I was raised in a house surrounded by fields and a stand of trees that seemed to stretch to infinity behind it. Grass was my native tongue; since birth I had run and rolled and played in the expanse of green with my family. It was predictable and safe, there were never surprises when you could see far across the field. But the woods were always there on the periphery.  My mother had led me to the edge of the forest often when I was a young child to give me a taste of what was in them, mysterious as they were. She was a Spanish teacher, and always had bilingual books and learning toys around us. She never tried to teach us how to speak, but when I started Spanish class in seventh grade it didn’t seem totally foreign to me. Initially, I was voracious in learning Spanish. I wanted to get as far as I could into the forest as fast as possible. I didn’t perceive strange new creatures as threats but as learning opportunities, but as school progressed and pressure increased, the once friendly animals seemed frightening. I didn’t want to enjoy the forest anymore, I just wanted to get to the other side. As I stumbled deeper, I came to a crossroads: leave the forest, run for the field, and abandon language learning all together, or choose the road less traveled and pursue Irish, the great unknown. I had a real choice for the first time in my academic career, and I chose Irish. I haven’t made it far down the road, but it has allowed me to gain a better perspective and understanding of both English and Spanish.

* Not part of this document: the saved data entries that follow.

-- ==== Sys2Proof/Machine/Encoder.lean ====
section
/-! DEFINITION. The command encoder: the Command table (30_encoding.md R55) and `ENCODE`
(43_encode.md). -/

namespace Sys2Proof.Machine

/-- An entry of the Command table (R19). -/
structure Command where
  opcode : Byte
  operand : U16
  expectsReply : Bool
  deriving DecidableEq, Repr

/-- The Command table (R55). -/
def commandTable : Kind → Command
  | .requestData => { opcode := 0xE2, operand := 0x0000, expectsReply := true }
  | .makePassive => { opcode := 0xE1, operand := 0x0000, expectsReply := false }
  | .makeActive => { opcode := 0xE1, operand := 0x0001, expectsReply := false }
  | .sleep => { opcode := 0xE4, operand := 0x0000, expectsReply := false }
  | .wakeUp => { opcode := 0xE4, operand := 0x0001, expectsReply := false }

/-- `EncodeFrame(opcode, operand)` (R126): marker, opcode, operand and the bytewise 16-bit sum of
those five bytes (R127). -/
def encodeFrame (opcode : Byte) (operand : U16) : List Byte :=
  let head := [Config.marker0, Config.marker1, opcode, hi8 operand, lo8 operand]
  let ck := checksum16 head Config.cmdSumSpan
  head ++ [hi8 ck, lo8 ck]

/-- `ENCODE` of a recognised kind (R125, R134). -/
def encodeKind (k : Kind) : EncResult :=
  .frame (encodeFrame (commandTable k).opcode (commandTable k).operand) (commandTable k).expectsReply

/-- The encoder answers a request; no state of the block changes (R135). -/
def State.answerEncoder (s : State) (r : EncResult) : State := { s with encResult := some r }

/-- `ENCODE.RequestData` (R128). -/
def execEncodeRequestData (s : State) : Host.Outcome State Fault Refusal :=
  .next (s.answerEncoder (encodeKind .requestData))

/-- `ENCODE.MakePassive` (R129). -/
def execEncodeMakePassive (s : State) : Host.Outcome State Fault Refusal :=
  .next (s.answerEncoder (encodeKind .makePassive))

/-- `ENCODE.MakeActive` (R130). -/
def execEncodeMakeActive (s : State) : Host.Outcome State Fault Refusal :=
  .next (s.answerEncoder (encodeKind .makeActive))

/-- `ENCODE.Sleep` (R131). -/
def execEncodeSleep (s : State) : Host.Outcome State Fault Refusal :=
  .next (s.answerEncoder (encodeKind .sleep))

/-- `ENCODE.WakeUp` (R132). -/
def execEncodeWakeUp (s : State) : Host.Outcome State Fault Refusal :=
  .next (s.answerEncoder (encodeKind .wakeUp))

/-- `ENCODE.UNKNOWN` (R133), for the kind codes 5, 6, 7 without a table entry (R62): the error
alone, no bytes.  The two other command outputs get a fresh free value (U2). -/
def execEncodeUnknown (kind : KindCode) (s : State) : Host.Outcome State Fault Refusal :=
  if 5 ≤ kind.toNat then
    .next { s with encResult := some .unrecognizedCommand, draws := s.draws + 1 }
  else .refused .notSelected

end Sys2Proof.Machine
end

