-- ==== Sys2Proof/Machine/Dispatch.lean ====
section
/-! DEFINITION. One arm for each operation of R61. -/

namespace Sys2Proof.Machine

def exec (i : Instr) (s : State) : Host.Outcome State Fault Refusal :=
  match i with
  | .reset => Sys2Proof.Machine.execReset s
  | .rxfail => Sys2Proof.Machine.execRxfail s
  | .push b => Sys2Proof.Machine.execPush b s
  | .syncWait => Sys2Proof.Machine.execSyncWait s
  | .syncExtract => Sys2Proof.Machine.execSyncExtract s
  | .syncDiscard => Sys2Proof.Machine.execSyncDiscard s
  | .decode f => Sys2Proof.Machine.execDecode f s
  | .decodeErr input => Sys2Proof.Machine.execDecodeErr input s
  | .avgBothErr retained incoming => Sys2Proof.Machine.execAvgBothErr retained incoming s
  | .avgSnap retained incoming => Sys2Proof.Machine.execAvgSnap retained incoming s
  | .avgHold retained incoming => Sys2Proof.Machine.execAvgHold retained incoming s
  | .avgMean retained incoming => Sys2Proof.Machine.execAvgMean retained incoming s
  | .encodeRequestData => Sys2Proof.Machine.execEncodeRequestData s
  | .encodeMakePassive => Sys2Proof.Machine.execEncodeMakePassive s
  | .encodeMakeActive => Sys2Proof.Machine.execEncodeMakeActive s
  | .encodeSleep => Sys2Proof.Machine.execEncodeSleep s
  | .encodeWakeUp => Sys2Proof.Machine.execEncodeWakeUp s
  | .encodeUnknown kind => Sys2Proof.Machine.execEncodeUnknown kind s

end Sys2Proof.Machine
end

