-- ==== Sys2Proof/Machine/Ports.lean ====
section
/-! DEFINITION. The outbound ports of 10_state.md R22 as a view of the states before and after an
operation.  Nothing reads the view. -/

namespace Sys2Proof.Machine

/-- The command outputs (R22). -/
structure CmdOut where
  /-- `cmd_bytes[55:0]`, byte 0 in bits 55:48 -/
  bytes : BitVec 56
  /-- `cmd_unknown` -/
  unknown : Bool
  /-- `cmd_expects_reply` -/
  expectsReply : Bool
  deriving DecidableEq, Repr

/-- The outbound ports (R22). -/
structure PortOut where
  /-- `rx_ready` -/
  rxReady : Bool
  /-- `close_req` -/
  closeReq : Bool
  /-- `rd_valid`, the pulse of an `Emit` -/
  rdValid : Bool
  /-- the 17 `rd_*` outputs -/
  rd : Reading
  /-- the 17 `avg_*` outputs and `avg_failed`, only if `AVG_ENABLE` -/
  avg : Option (Reading × Bool)
  /-- the command outputs, from the first request on -/
  cmd : Option CmdOut
  deriving DecidableEq, Repr

/-- A command frame as the 56-bit value of 00_scope.md §6.2: byte `k` in bits `[55 - 8k : 48 - 8k]`. -/
def cmdBits (c : List Byte) : BitVec 56 :=
  c.getD 0 0 ++ c.getD 1 0 ++ c.getD 2 0 ++ c.getD 3 0 ++ c.getD 4 0 ++ c.getD 5 0 ++ c.getD 6 0

/-- The command outputs of a result (R22, R128 to R133): while the kind is unknown, bytes and reply
flag are free values (U2). -/
def EncResult.outputs (draw : Nat) : EncResult → CmdOut
  | .frame bytes expectsReply =>
    { bytes := cmdBits bytes, unknown := false, expectsReply := expectsReply }
  | .unrecognizedCommand =>
    { bytes := Config.unknownCmdBytes draw, unknown := true,
      expectsReply := Config.unknownExpectsReply draw }

/-- The outbound ports after an operation (R173). -/
def outputs (before after : State) : PortOut :=
  { rxReady := after.rxReady
    closeReq := after.closeReq
    rdValid := decide (before.out.length < after.out.length)
    rd := after.rd
    avg := if after.build.avgEnable then some (after.retained, after.avgFail) else none
    cmd := after.encResult.map (EncResult.outputs after.draws) }

end Sys2Proof.Machine
end

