-- ==== Sys2Proof/Laws/Decode.lean ====
section
/-! SUPPORT. What the decoder reads from the words of each format, and the round trip of a
Reading's operand bytes. -/

namespace Sys2Proof

@[simp] theorem firstByte_format (format sel : BitVec 4) :
    (firstByte format sel).extractLsb' 4 4 = format := by
  revert format sel
  decide

@[simp] theorem firstByte_selector (format sel : BitVec 4) :
    (firstByte format sel).extractLsb' 0 4 = sel := by
  revert format sel
  decide

/-- A `PORT` word decodes by its strobes (R60). -/
theorem decode_portWord (strobes : BitVec 4) (data : Byte) (kind : KindCode) :
    decode (portWord strobes data kind) = decodePort strobes data kind := by
  have reserved : (0#5 ++ kind : BitVec 8).extractLsb' 3 5 = 0 := by
    revert kind
    decide
  have code : (0#5 ++ kind : BitVec 8).extractLsb' 0 3 = kind := by
    revert kind
    decide
  simp only [decode, portWord, firstByte_format, firstByte_selector]
  simp [reserved, code]

/-- A `SYNCSEL` word decodes by its selector (R57). -/
theorem decode_syncWord (sel : BitVec 2) : decode (syncWord sel) = .ok (decodeSync sel) := by
  revert sel
  decide

/-- A `DATA32` word decodes by its bytes (R59). -/
theorem decode_dataWord (s : List Byte) : decode (dataWord s) = .ok (decodeData s) := by
  simp only [decode, dataWord, firstByte_format, firstByte_selector]
  simp

/-- The flag byte of a Reading's operand bytes holds the two flags and nothing else. -/
theorem flagByte_fields (c e : Bool) :
    (0#6 ++ BitVec.ofBool c ++ BitVec.ofBool e : BitVec 8).extractLsb' 2 6 = 0 ∧
      (0#6 ++ BitVec.ofBool c ++ BitVec.ofBool e : BitVec 8).getLsbD 1 = c ∧
      (0#6 ++ BitVec.ofBool c ++ BitVec.ofBool e : BitVec 8).getLsbD 0 = e := by
  revert c e
  decide

theorem Reading.toBytes_length (r : Reading) : r.toBytes.length = 29 := rfl

/-- A Reading is read back from its operand bytes. -/
theorem Reading.ofBytes_toBytes (r : Reading) : Reading.ofBytes r.toBytes = some r := by
  obtain ⟨reserved, valid, error⟩ := flagByte_fields r.checksumValid r.isError
  simp only [Reading.ofBytes, Reading.toBytes, be16, List.getD_cons_succ, List.getD_cons_zero,
    hi8_append_lo8, List.length_cons, List.length_nil, reserved, valid, error]
  simp

/-- An `AVGSEL` word decodes by the error flags of its operands (R58). -/
theorem decode_avgWord (r i : Reading) :
    decode (avgWord r i) = .ok (decodeAvg (avgSelector r i) r i) := by
  have first : (r.toBytes ++ i.toBytes).take 29 = r.toBytes := by
    rw [← r.toBytes_length, List.take_left]
  have second : (r.toBytes ++ i.toBytes).drop 29 = i.toBytes := by
    rw [← r.toBytes_length, List.drop_left]
  simp only [decode, avgWord, firstByte_format, firstByte_selector]
  simp [decodeAvgWord, first, second, Reading.ofBytes_toBytes]

end Sys2Proof
end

On one hand, Spanish classes gave me the tools to learn Irish. I learned the basic structures of language and the best ways to memorize vocabulary – all the skills I needed for reading and writing. But when it came to speaking, Irish gave me the tools to speak Spanish. Throwing yourself into an environment without a conjugation sheet or vocabulary list and just speaking what you know and letting conversation flow is terrifying, but that’s how I started learning Irish. In Irish class I am constantly encouraged to speak, regardless of how I trip and fumble over my words, because the more I try, the more I’ll be able to regain my footing. I don’t have grades to maintain or people to please. I’m only speaking for myself and for the beauty of the language. Irish is by nature a spoken language, to the point where to say that someone is fluent in Irish is to say they have the gift of the blas, or the tongue. Language isn’t a multiple choice test, it’s rolling words around on your tongue until they become songs and poems and lamentations that resonate somewhere deep within another person.

My Irish is a motley of dialects and borrowed words, a child’s art project made with ripped pages from textbooks and foreign postage stamps held together by over-chewed gum. It’s delicate and far from elegant, but I love it. I love the hints of a Bostún accent; I love the stories behind each piece of vocabulary; I love that it can keep growing into a more polished work of art. I keep it by my bedside, admiring it and building on it on my own time. My Spanish is kept far away, in the bottom drawer of my desk, sandwiched between aging biology notes. It’s neatly stacked and stapled, its colorful pages faded and worn. You can still see doodles and notes from my friends written in the margins, though time has left them smudged. Someday when I can finally bring myself to cut those doodles out and start from scratch I’ll be proud of my Spanish again and it will sit with Irish on my bedside table. I have so much hope for their future; I hope that I continue to help them grow with me into full, functioning languages, and that someday they won’t be confined to a page or a child’s art project. They’ll be an inseparable part of me.

Emma Fallon is a student at Northampton High School who takes classes at Smith and Elms College for fun. She is passionate about literature, her study of the Irish language, robotics, and the environment and hopes to continue her studies with Smith in the future.